The Kremlin seems to be gearing up for tensions: this week, Parliament rushed to pass bills imposing new restrictions on protests and free speech and giving the government new powers to block foreign social-media sites like Facebook and YouTube. On Wednesday, a Moscow court handed down a 2-year suspended prison sentence to Yuliya Galyamina, a Moscow district councilwoman, for violating public assembly rules in her campaign against Mr. Putin’s constitutional amendments earlier this year.
Though few Russians have taken to the streets to protest Mr. Navalny’s poisoning, his attempted assassination has already become a noted event. The opposition leader’s two videos laying out his case have already been viewed a total of 38 million times on YouTube. Yandex, Russia’s main search engine and internet company, described his poisoning as one of the year’s most searched-for news events.
“The patient is suffering from a clearly pronounced persecution mania,” Mr. Putin’s spokesman, Dmitri S. Peskov, told journalists this week in his latest effort to dismiss Mr. Navalny’s allegations. “One can also definitively identify certain elements of a delusion of grandeur — they are saying he is even comparing himself to Jesus.”
The Kremlin says it is not clear that Mr. Navalny was poisoned at all, and that if he was, it could have been a ruse by Western intelligence agencies to undermine Mr. Putin. Mr. Navalny collapsed on a domestic flight in August in Siberia, fell into a coma, and was later flown to Germany for treatment. A German military lab determined he had been poisoned by a Russian-developed, military-grade nerve agent.
At a Moscow food court called Central Market, which serves oysters and truffle-topped burgers, most people interviewed said they had watched Mr. Navalny’s videos within hours of their release. They said they believed the politician had been poisoned but were at a loss as to what to do about it — and universally declined to give their last names, out of fear of the consequences.

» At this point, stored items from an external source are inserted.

-- ==== Sys2Proof/Machine/Core.lean ====
section
/-! DEFINITION. The machine the host runs. -/

noncomputable def Sys2Proof.core : Host.Core := { State := Sys2Proof.Machine.State, Fault := Sys2Proof.Machine.Fault, Refusal := Sys2Proof.Machine.Refusal, step := Sys2Proof.Machine.step, reset := Sys2Proof.Machine.State.reset }
end

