/-- A generated message with these doublewords is the newest entry of a core's inbox, where the core can take it. -/
def State.Delivers (s t : State) (c : CoreId) (w : List Nat) : Prop :=
  s.takesNote c → ∃ m : Vec, (t.core c).inbox = (s.core c).inbox ++ [m] ∧ ∀ i < 8, m.extractLsb' (64 * i) 64 = BitVec.ofNat 64 (w.getD i 0)

/-- The same of a core that nothing else of the step changes. -/
def State.Notifies (s t : State) (c : CoreId) (w : List Nat) : Prop :=
  s.Delivers t c w ∧ (s.takesNote c → t.core c = { s.core c with inbox := (t.core c).inbox })

/-- The tiles that `may` admits and that hold tokens no revocation is to take yet, in the order of R326: by class, then the larger
holding, then the lower Hilbert index. -/
def State.RevokesInOrder (s : State) (may : Nat → Tile → Bool) (l : List (Nat × Tile)) : Prop :=
  l.Perm (s.tiles.filter fun e => may e.1 e.2 && e.2.unclaimed != 0) ∧ l.Pairwise fun a b =>
    s.classOf a.1 < s.classOf b.1 ∨ s.classOf a.1 = s.classOf b.1 ∧ (b.2.tokens < a.2.tokens
      ∨ b.2.tokens = a.2.tokens ∧ hilbertValue (fileOf a.1) (rankOf a.1) < hilbertValue (fileOf b.1) (rankOf b.1))

/-- The tokens that a list of tiles has to give. -/
def unclaimed (l : List (Nat × Tile)) : Nat := (l.map fun e => e.2.tokens - (e.2.takes.map fun k => k.n).sum).sum

/-- What a revocation of `need` tokens takes from a tile: of the tiles in order each gives only as much as those before it leave (R326),
2 µs from now (R327). -/
def State.revokedFrom (s : State) (l : List (Nat × Tile)) (need reason : Nat) (forZone : Option Nat) (τ : Nat) : List Take :=
  (List.range l.length).filterMap fun i =>
    let e := l.getD i (0, {})
    let n := min (unclaimed [e]) (need - unclaimed (l.take i))
    if e.1 = τ ∧ n ≠ 0 then some ⟨n, reason, s.now + 2000, false, forZone⟩ else none

/-- `n` bytes of a tile's memory that a unit can read at once: no uncorrectable error and no reservation in them (R146, R374). -/
def State.sound (s : State) (τ a n : Nat) : Prop :=
  s.damaged (tileByte τ a) n = false ∧ s.grantBlocks (tileByte τ a) n none = false

/-- The home slice of a global address holds the leaf of its page for an agent, and the leaf is a valid one of a page of the VF's own
memory, with the address's block allocated and present, and not still to be ferried (R116-R123, R364). -/
structure State.Holds (s : State) (n agent va : Nat) (e : Cached) : Prop where
  global : 2 ^ 32 ≤ va
  held : s.tlb.find? (fun e => e.slice == (s.vf n).home va && e.vf == n && e.agent == agent && e.page == some (bits va 56 21)) = some e
  allocated : e.w1.getLsbD (32 + va / 2 ^ 16 % 2 ^ 5) = true
  present : e.w1.getLsbD (va / 2 ^ 16 % 2 ^ 5) = true
  valid : badLeaf e.w0.toNat e.w1.toNat = false
  own : bits e.w0.toNat 62 61 = 0
  inside : bits e.w0.toNat 51 21 < (s.vf n).npg (bits e.w0.toNat 60 59)
  here : (s.vf n).ferry = none

/-- The device physical address that a leaf of a VF gives an address (R119). -/
def State.mapped (s : State) (n va : Nat) (e : Cached) : Nat :=
  (s.vf n).devAddr (bits e.w0.toNat 60 59) (bits e.w0.toNat 51 21) (va % 2 ^ 21)

/-- The address of a memory operand [ra + imm14] (R163). -/
def State.operandAt (s : State) (a : Reg) (i : BitVec 14) : Word := s.self.getX a + BitVec.ofInt 64 i.toInt

/-- The addresses of the elements of the three modes of VLDX and VSTX (R245). -/
def State.stridedAt (s : State) (a b : Reg) (i : Nat) : Word := BitVec.ofInt 64 ((s.self.getX a).toInt + i * (s.self.getX b).toInt)
def State.indexedAt (s : State) (a b : Reg) (w : ElemW) (i : Nat) : Word :=
  BitVec.ofInt 64 ((s.self.getX a).toInt + Machine.signed (ElemW.width w) (elem (ElemW.width w) (s.self.getV b) i))
def State.consecutiveAt (s : State) (a : Reg) (z : ElemW) (i : Nat) : Word :=
  BitVec.ofInt 64 ((s.self.getX a).toInt + i * (ElemW.width z / 8 : Nat))

/-! ## Engine commands (R281-R314) -/

/-- Where element (r, k) of plane p of a matrix begins (R287), and the byte of its block's scale in FMT 5. -/
def Tensor.elementAt (d : Tensor) (p r k : Nat) : Nat := d.base + p * d.pstride + r * d.rstride + k * fmtBits d.fmt / 8
def Tensor.scaleAt (d : Tensor) (p r k : Nat) : Nat := d.sbase + (p * d.rows + r) * blocksOf d.cols + k / 32

/-- The bytes that hold an element: of a matrix its own and its scale (R287), of an unfolded activation those of the image's element,
none in the padding (R295). -/
def Tensor.elementBytes (d : Tensor) (p r k : Nat) : List (Nat × Nat) :=
  let z := (fmtBits d.fmt + 7) / 8
  if d.kind = 0 then (d.elementAt p r k, z) :: (if d.fmt = 5 then [(d.scaleAt p r k, 1)] else [])
  else match d.unfolded r k with | none => [] | some i => [(d.base + i * z, z)]

/-- An element that a step can read, and one that meets an uncorrectable error (R314). -/
def State.canRead (s : State) (τ : Nat) (d : Tensor) (p r k : Nat) : Prop := ∀ e ∈ d.elementBytes p r k, s.sound τ e.1 e.2
def State.broken (s : State) (τ : Nat) (d : Tensor) (p r k : Nat) : Prop :=
  ∃ e ∈ d.elementBytes p r k, s.damaged (tileByte τ e.1) e.2 = true

/-- The code of an element of a matrix, and the value of an element, with its block's scale in FMT 5 (R91, R287, R295). -/
def State.codeAt (s : State) (τ : Nat) (d : Tensor) (p r k : Nat) : Nat :=
  s.mem.load (tileByte τ (d.elementAt p r k)) ((fmtBits d.fmt + 7) / 8) / 2 ^ (k * fmtBits d.fmt % 8) % 2 ^ fmtBits d.fmt
def State.valueAt (s : State) (τ : Nat) (d : Tensor) (p r k : Nat) : Exact :=
  if d.kind = 0 then
    if d.fmt = 5 then blockValue (s.mem.load (tileByte τ (d.scaleAt p r k)) 1) (s.codeAt τ d p r k)
    else fmtValue d.fmt (s.codeAt τ d p r k)
  else fmtValue d.fmt (match d.elementBytes p r k with | e :: _ => s.mem.load (tileByte τ e.1) e.2 | [] => 0)

/-- The doublewords of the notice ENGDONE (R313). -/
def EngCmd.done (c : EngCmd) (status sub steps : Nat) : List Nat :=
  [3 * 2 ^ 24 + 2 * 2 ^ 16, c.pc.toNat,
    status + sub * 2 ^ 4 + c.slot * 2 ^ 12 + c.core * 2 ^ 16 + c.agent % 2 ^ 8 * 2 ^ 18 + c.op.maj * 2 ^ 32, steps]

/-- A command is over after its last step: the rest of its queue stands, it holds nothing, and its issuer has the notice it asked for,
or else one command fewer outstanding (R290, R308, R313). -/
def State.Ends (s t : State) (τ input : Nat) (c : EngCmd) (rest : List EngCmd) (steps : Nat) : Prop :=
  t.inputQueue τ input = rest ∧ t.activeAt τ input = none
    ∧ (c.op.done = true → s.Delivers t (c.issuerOf τ).coreId (c.done 0 0 steps))
    ∧ (c.op.done = false → c.ended = false → ∀ th, s.thread? (c.issuerOf τ) = some th →
      t.thread? (c.issuerOf τ) = some { th with engOut := th.engOut - 1 })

Lena, a 37-year-old woman working in marketing at a fitness club, said she respected Mr. Navalny even though she had little interest in politics. His recent videos confirmed the dominance of the police and intelligence agencies in Russian society, she said, adding, “I am simply afraid.”
“You have to survive in these conditions,” she said. “At least the water is clean.”
Some Russians have spoken up. A smattering of local politicians across the country have signed letters calling for a criminal investigation.
“Let’s be honest: killing people is not good,” said Vadim Alekseyev, a district councilman in the city of Samara, in southern Russia. . “We need to draw attention to this in every possible way.”
But new laws cracking down on freedom of speech seem to be designed to intensify the fear of people like Lena, though the government says they are necessary to combat Western interference in Russian domestic politics. The national election for the State Duma, the lower house of Parliament, is expected to take place next fall.
One new law passed by the Duma Wednesday criminalizes blocking traffic. Another gives the government the power to block social-media sites under certain conditions. A third makes online libel punishable by up to five years in prison.
Dmitri Vyatkin, the lawmaker behind the new libel law, said, according to the Interfax news agency: “The very threat of such a punishment might sober some people up.”
Oleg Matsnev and Ivan Nechepurenko contributed reporting.